Search code examples
dockernetwork-programmingkubernetesrke

No outbound networking on Kubernetes pods


I am running a one-node Kubernetes cluster in a VM for development and testing purposes. I used Rancher Kubernetes Engine (RKE, Kubernetes version 1.18) to deploy it and MetalLB to enable the LoadBalancer service type. Traefik is version 2.2, deployed via the official Helm chart (https://github.com/containous/traefik-helm-chart). I have a few dummy containers deployed to test the setup (https://hub.docker.com/r/errm/cheese).

I can access the Traefik dashboard just fine through the nodes IP (-> MetalLB seems to work). It registers the services and routes for the test containers. Everything is looking fine but when I try to access the test containers in my browser I get a 502 Bad Gateway error.

Some probing showed that there seems to be an issue with outbound traffic from the pods. When I SSH into the node I can reach all pods by their service or pod IP. DNS from node to pod works as well. However, if I start an interactive busybox pod I can't reach any other pod or host from there. When I wget to any other container (all in the default namespace) I only get wget: can't connect to remote host (10.42.0.7): No route to host. The same is true for servers on the internet.

I have not installed any network policies and there are none installed by default that I am aware of.

I have also gone through this: https://kubernetes.io/docs/tasks/debug-application-cluster/debug-service

Everything in the guide is working fine, except that the pods don't seem to have any network connectivity whatsoever.

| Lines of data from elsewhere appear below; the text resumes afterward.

-- ==== Sys2Proof/Machine/Ledger.lean ====
section
/-!
DEFINITION. The ledger: records, the close of windows, reading (R512 to R524).
-/

namespace Sys2Proof.Machine

/-- The block of a window's items (R518): counters, then histogram bins. -/
def ledgerBlock (m : SMap Nat) : List Byte :=
  (rangeFrom 0 176).flatMap fun i => natToBytes 8 (if 53 ≤ i ∧ i < 64 then 0 else SMap.get (fun _ => 0) m i)

/-- Item-wise difference of two tables. -/
def itemSub (a b : SMap Nat) : SMap Nat :=
  b.foldl (fun m (k, v) => SMap.set (fun _ => 0) m k (SMap.get (fun _ => 0) m k - v)) a

/-- Item-wise sum of two tables. -/
def itemSum (a b : SMap Nat) : SMap Nat := b.foldl (fun m (k, v) => itemAdd m k v) a

/-- Session, the count of cold resets over life. -/
def State.session (s : State) : Nat := s.rfld R.lifeStatus 32 32

/-- A record (R518): its CRC covers all but its own word. -/
def State.ledgerRecord (s : State) (kind seq start stop_ : Nat) (flags : Nat) (win life : SMap Nat) : List Byte :=
  let head := natToBytes 8 (0x4C47 * 2 ^ 48 + 2 ^ 40 + kind) ++ natToBytes 8 seq ++ natToBytes 8 start ++ natToBytes 8 stop_ ++
    natToBytes 8 (s.session * 2 ^ 32 + flags + (if s.holder = 1 then 4 else 0)) ++ wordBytes Config.serial ++ natToBytes 8 0
  let rest := ledgerBlock win ++ ledgerBlock life ++
    ((rangeFrom 0 44).flatMap fun n => natToBytes 2 (s.rfld (R.optSrcStatus n) 16 16)) ++ List.replicate 1128 0#8
  head ++ natToBytes 8 (crc32 (head ++ rest)) ++ rest

/-- End of the hour and of the day window in force: the next boundary. -/
def State.hourEnd (s : State) : Nat := ((s.reg R.lifeHourStart).toNat / hourNs + 1) * hourNs
def State.dayEnd (s : State) : Nat := ((s.reg R.lifeDayStart).toNat / dayNs + 1) * dayNs

/-- Closes the hour window at a moment: its record is asked for, and the counts that came after its end
begin the next window (R513, R514, R519). -/
def State.closeHour (s : State) (stop_ next : Nat) (early : Bool) : State :=
  let l := s.life
  let r := s.ledgerRecord 1 l.hourSeq (s.reg R.lifeHourStart).toNat stop_ (early.toNat + 2 * l.continued.toNat) l.hour
    (itemSub l.life l.hourNext)
  let s := s.flashAsk (.ledger false l.hourSeq r)
  let s := { s with life := { l with hour := l.hourNext, hourNext := [], continued := false, hourSeq := l.hourSeq + 1 } }
  (s.setReg R.lifeHourStart (BitVec.ofNat 64 next)).setRfld R.lifeStatus 31 1 1

/-- Closes the day window. -/
def State.closeDay (s : State) (stop_ next : Nat) (early : Bool) : State :=
  let l := s.life
  let r := s.ledgerRecord 2 l.daySeq (s.reg R.lifeDayStart).toNat stop_ early.toNat l.day (itemSub l.life l.dayNext)
  let s := s.flashAsk (.ledger true l.daySeq r)
  let s := { s with life := { l with day := l.dayNext, dayNext := [], daySeq := l.daySeq + 1 } }
  (s.setReg R.lifeDayStart (BitVec.ofNat 64 next)).setRfld R.lifeStatus 31 1 1

/-- Item `i` of the window block and of the lifetime block of a record (R518). -/
def LifeRec.win (r : LifeRec) (i : Nat) : Nat := bytesToNat ((r.bytes.drop (64 + 8 * i)).take 8)
def LifeRec.total (r : LifeRec) (i : Nat) : Nat := bytesToNat ((r.bytes.drop (1472 + 8 * i)).take 8)
def LifeRec.start (r : LifeRec) : Nat := bytesToNat ((r.bytes.drop 16).take 8)

/-- The items that a function of the item number gives. -/
def itemsOf (f : Nat → Nat) : SMap Nat := (rangeFrom 0 176).foldl (fun m i => SMap.set (fun _ => 0) m i (f i)) []

/-- The session's counts, held apart so far, join the windows that contain SYSTIME (R520). -/
def State.settleLedger (s : State) : State :=
  let l := s.life
  if !l.apart then s
  else
    let own := l.hour
    let cont := match l.hourLog.getLast? with | some r => decide (r.start / hourNs = s.now / hourNs) | none => false
    let hour := match l.hourLog.getLast? with | some r => if cont then itemSum (itemsOf r.win) own else own | none => own
    let day := (l.hourLog.filter fun r => decide (r.start / dayNs = s.now / dayNs)).foldl (fun m r => itemSum m (itemsOf r.win)) own
    let s := { s with life := { l with apart := false, continued := cont, hour := hour, hourNext := [], day := day, dayNext := [] } }
    (s.setReg R.lifeHourStart (BitVec.ofNat 64 (s.now / hourNs * hourNs))).setReg R.lifeDayStart (BitVec.ofNat 64 (s.now / dayNs * dayNs))

/-- The holder closes a window 10 ms after its end (R513). -/
def execHourWindowClose (s : State) : Host.Outcome State Fault Refusal :=
  .next (if s.held ∧ !s.life.apart ∧ s.hourEnd + 10000000 ≤ s.now then s.closeHour s.hourEnd s.hourEnd false else s)

def execDayWindowClose (s : State) : Host.Outcome State Fault Refusal :=
  .next (if s.held ∧ !s.life.apart ∧ s.dayEnd + 10000000 ≤ s.now then s.closeDay s.dayEnd s.dayEnd false else s)

/-- A step of SYSTIME of more than 1 ms ends the windows in force (R514). A window whose end has passed
closes as it is. -/
def State.stepWindows (s : State) (next : Nat) : State :=
  if s.life.apart then s else
  let s := if s.hourEnd ≤ s.now then s.closeHour s.hourEnd s.hourEnd false else s
  let s := if s.dayEnd ≤ s.now then s.closeDay s.dayEnd s.dayEnd false else s
  let s := s.closeHour s.now next true
  s.closeDay s.now next true

/-! Storing (R517, R529). -/

/-- Sectors of a log that did not fail, and the next one after a sector. -/
def nextSector (size : Nat) (bad : List Nat) (from_ : Nat) : Nat :=
  (((rangeFrom 0 size).map fun i => (from_ + i) % size).find? fun i => !bad.contains i).getD (from_ % size)

/-- A ledger record's write ends: stored, or its sector is skipped from now on and it goes to the next
(R517). -/
def State.storeRecord (s : State) (day : Bool) (seq : Nat) (r : List Byte) (ok : Bool) : State :=
  let l := s.life
  let size := if day then 256 else 1792
  let bad := if day then l.dayBad else l.hourBad
  let at_ := nextSector size bad (if day then l.daySector else l.hourSector)
  if !ok then
    let s := if day then { s with life := { l with dayBad := l.dayBad ++ [at_] } } else { s with life := { l with hourBad := l.hourBad ++ [at_] } }
    s.event 0x1101 (b1 (if day then 2 else 1) ++ natToBytes 4 ((if day then 0x2700000 else 0x2000000) + 4096 * at_))
  else
    let x : LifeRec := { seq := seq, sector := at_, bytes := r }
    let put := fun (g : List LifeRec) => g.filter (fun y => decide (y.sector ≠ at_)) ++ [x]
    let s := if day then { s with life := { l with dayLog := put l.dayLog, daySector := (at_ + 1) % size } }
      else { s with life := { l with hourLog := put l.hourLog, hourSector := (at_ + 1) % size } }
    let s := s.setRfld R.lifeLastSeq (if day then 32 else 0) 32 seq
    (s.setRfld R.lifeStatus 16 11 s.life.hourLog.length).setRfld R.lifeStatus 0 9 s.life.dayLog.length

/-! Seconds (R515, R516). -/

/-- The bin of a source's bias in percent of its maximum (R516, h = 4). -/
def biasBin (bias max_ : Nat) : Nat :=
  let p := if max_ = 0 then 0 else 100 * bias / max_
  if p < 50 then 0 else min 15 ((p - 47) / 3)

/-- The bin of a margin in 0.01 dB (R516, h = 6). -/
def marginBin (m : Int) : Nat := if m < 50 then 0 else min 15 (m.toNat / 50)

/-- A second of ledger operation (R515, R516): power-on time, the bias of each active source, and the
margins of port wavelengths in use, given as they were measured, in 0.01 dB. -/
def execLedgerSecond (margins : List Int) (s : State) : Host.Outcome State Fault Refusal :=
  .next (
    let s := s.ledger 0
    let s := (rangeFrom 0 44).foldl (fun s n =>
      let st := s.rfld (R.optSrcStatus n) 0 3
      if st = 2 ∨ st = 3 then s.hist 4 (biasBin (s.rfld (R.optSrcStatus n) 16 16) (s.rfld (R.optSrcStatus n) 32 16)) else s) s
    let s := margins.foldl (fun s m => s.hist 6 (marginBin m)) s
    let s : State := { s with life := { s.life with second := s.life.second + 1 } }
    if 10 ≤ s.life.second then s.settleLedger else s)

/-! Reading (R521 to R523). -/

/-- The stored records of a kind. -/
def State.ledgerLog (s : State) (kind : Nat) : List LifeRec :=
  if kind = 1 then s.life.hourLog else if kind = 2 then s.life.dayLog else []

/-- LEDGER_READ: whole valid records in increasing sequence, which is the order they are stored in, as
many as fit. -/
def execLedgerRead (s : State) : Host.Outcome State Fault Refusal :=
  .next (s.mgmtRun 0x1101 [mask 0 64, mask 0 64, mask 0 2, mask 0 64, 0] fun s e =>
    let l := (s.ledgerLog (fld (e.w 5) 0 2)).filter fun r => decide ((e.w 6).toNat ≤ r.seq)
    let l := l.take ((e.w 4).toNat / 4096)
    if (e.w 3).toNat % 64 ≠ 0 then s.endMgmt e 0x0B 0
    else s.mgmtReturn e (e.w 3).toNat (l.flatMap (·.bytes)))

/-- LEDGER_SNAPSHOT: an hour-format record of the window in force, not stored (R521, log entry 20). -/
def execLedgerSnapshot (s : State) : Host.Outcome State Fault Refusal :=
  .next (s.mgmtRun 0x1102 [mask 0 64, mask 0 64, 0, 0, 0] fun s e =>
    if (e.w 4).toNat < 4096 ∨ (e.w 3).toNat % 64 ≠ 0 then s.endMgmt e 0x0B 0
    else
      let r := s.ledgerRecord 1 s.life.hourSeq (s.reg R.lifeHourStart).toNat s.hourEnd (8 + 2 * s.life.continued.toNat) s.life.hour s.life.life
      s.mgmtReturn e (e.w 3).toNat r)

/-- The current value of an item (R522, R523): window 0 hour, 1 day, 2 lifetime. -/
def State.lifeItem (s : State) (window item : Nat) : Nat :=
  let m := if window = 0 then s.life.hour else if window = 1 then s.life.day else if window = 2 then s.life.life else []
  if (53 ≤ item ∧ item < 64) ∨ 176 ≤ item then 0 else SMap.get (fun _ => 0) m item

end Sys2Proof.Machine
end

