/-- Steps 1 to 3 of a warm reset. -/
def State.startWarm (s : State) : State :=
  let s := ((s.endSwap).setRfld R.rstStatus 0 2 2).ledger 8
  let s := ({ s with time := { s.time with good := 0 } } : State).setAligned false
  let s := (rangeFrom 0 8).foldl (fun s d =>
    if 3 ≤ s.dieState d then s else ((s.dieQuiet d).setDie d 1).count (R.rstDieStatus d) 32 16) s
  let s := (rangeFrom 0 64).foldl (fun s n => (s.freeCtx n).setCtxState n 0 0) s
  let s : State := { s with
    base := { BaseState.reset with moved := s.base.moved, vliFailed := s.base.vliFailed },
    xport := XportState.reset,
    fab := { s.fab with queue := [], relayBuf := [] } }
  let s := (rangeFrom 0 12).foldl (fun s p => s.warmPort p) s
  let s := s.bolDown 0 3
  let h := s.host
  let s : State := { s with
    regs := s.regs.filter fun x => !warmClears x.1,
    bol := { s.bol.fresh with streams := [] },
    mmu := { MmuState.reset with gen := s.mmu.gen, saveSeq := s.mmu.saveSeq, saved := s.mmu.saved },
    host := { HostState.reset with
      events := h.events, evSeq := h.evSeq, swapLow := h.swapLow, swapAt := h.swapAt, copyStart := h.copyStart,
      retrainAt := some s.now, seen := s.out.length, scr := h.scr, cws := h.cws } }
  let s := (rangeFrom 0 28).foldl (fun s n => s.setRfld (R.baseStopStatus n) 4 4 0) s
  (rangeFrom 0 8).foldl (fun s d => s.setRfld (R.dieMeshStatus d) 0 1 0) (s.setHif 4 0)

/-- RST_CMD cmd 1: refused while a warm reset runs (R454, R474). -/
def State.cmdWarm (s : State) : State :=
  if s.warm then s.count R.rstStatus 48 16 else if s.running then s.startWarm else s

def execRstCmdWarm (s : State) : Host.Outcome State Fault Refusal := .next s.cmdWarm

/-- The end of step 4, once no die is resetting or starting: contexts are created again, and a swap that
waited starts late (R454, R455). -/
def execWarmResetEnd (s : State) : Host.Outcome State Fault Refusal :=
  .next (
    if !s.warm || (rangeFrom 0 8).any fun d => decide (s.dieState d = 1) || decide (s.dieState d = 2) then s
    else
      let s := ((s.setRfld R.rstStatus 0 2 1).count R.rstStatus 32 16).alignMaster
      let s := (rangeFrom 0 64).foldl (fun s n => if bit (s.reg (R.colCtx n)) 0 then s.createCtx n else s) s
      if s.therm.swapWaits then s.startSwap true else s)

/-! Cold reset (R448 to R453). -/

/-- The ledger over a cold reset: the logs, and the lifetime counts of the record with the highest sequence
(R519, R520). -/
def LifeState.cold (l : LifeState) : LifeState :=
  let best := (l.hourLog ++ l.dayLog).foldl (fun (b : Option LifeRec) r =>
    match b with | some x => if x.seq < r.seq then some r else b | none => some r) none
  { LifeState.reset with
    hour := [], hourLog := l.hourLog, dayLog := l.dayLog, hourBad := l.hourBad, dayBad := l.dayBad,
    life := match best with | some r => itemsOf r.total | none => [],
    hourSeq := match l.hourLog.getLast? with | some r => r.seq + 1 | none => 0,
    daySeq := match l.dayLog.getLast? with | some r => r.seq + 1 | none => 0,
    hourSector := l.hourSector, daySector := l.daySector }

My RKE config is standard, except that I turned off the standard Nginx ingress and enabled etcd encryption-at-rest.

Any ideas?


Solution

  • Ok, so I was being stupid (or rather: a noob). I had an old iptables rule lying around on the host dropping all traffic on the FORWARD chain... removing that rule fixed the problem.

    I feel a bit uneasy just removing that role but I have to admit that I don't fully understand the security implications of this. This might take some further research, but that's another topic. And since I'm not currently planning to run this cluster in production but rather use a hosted cluster, it's not really a problem anyways.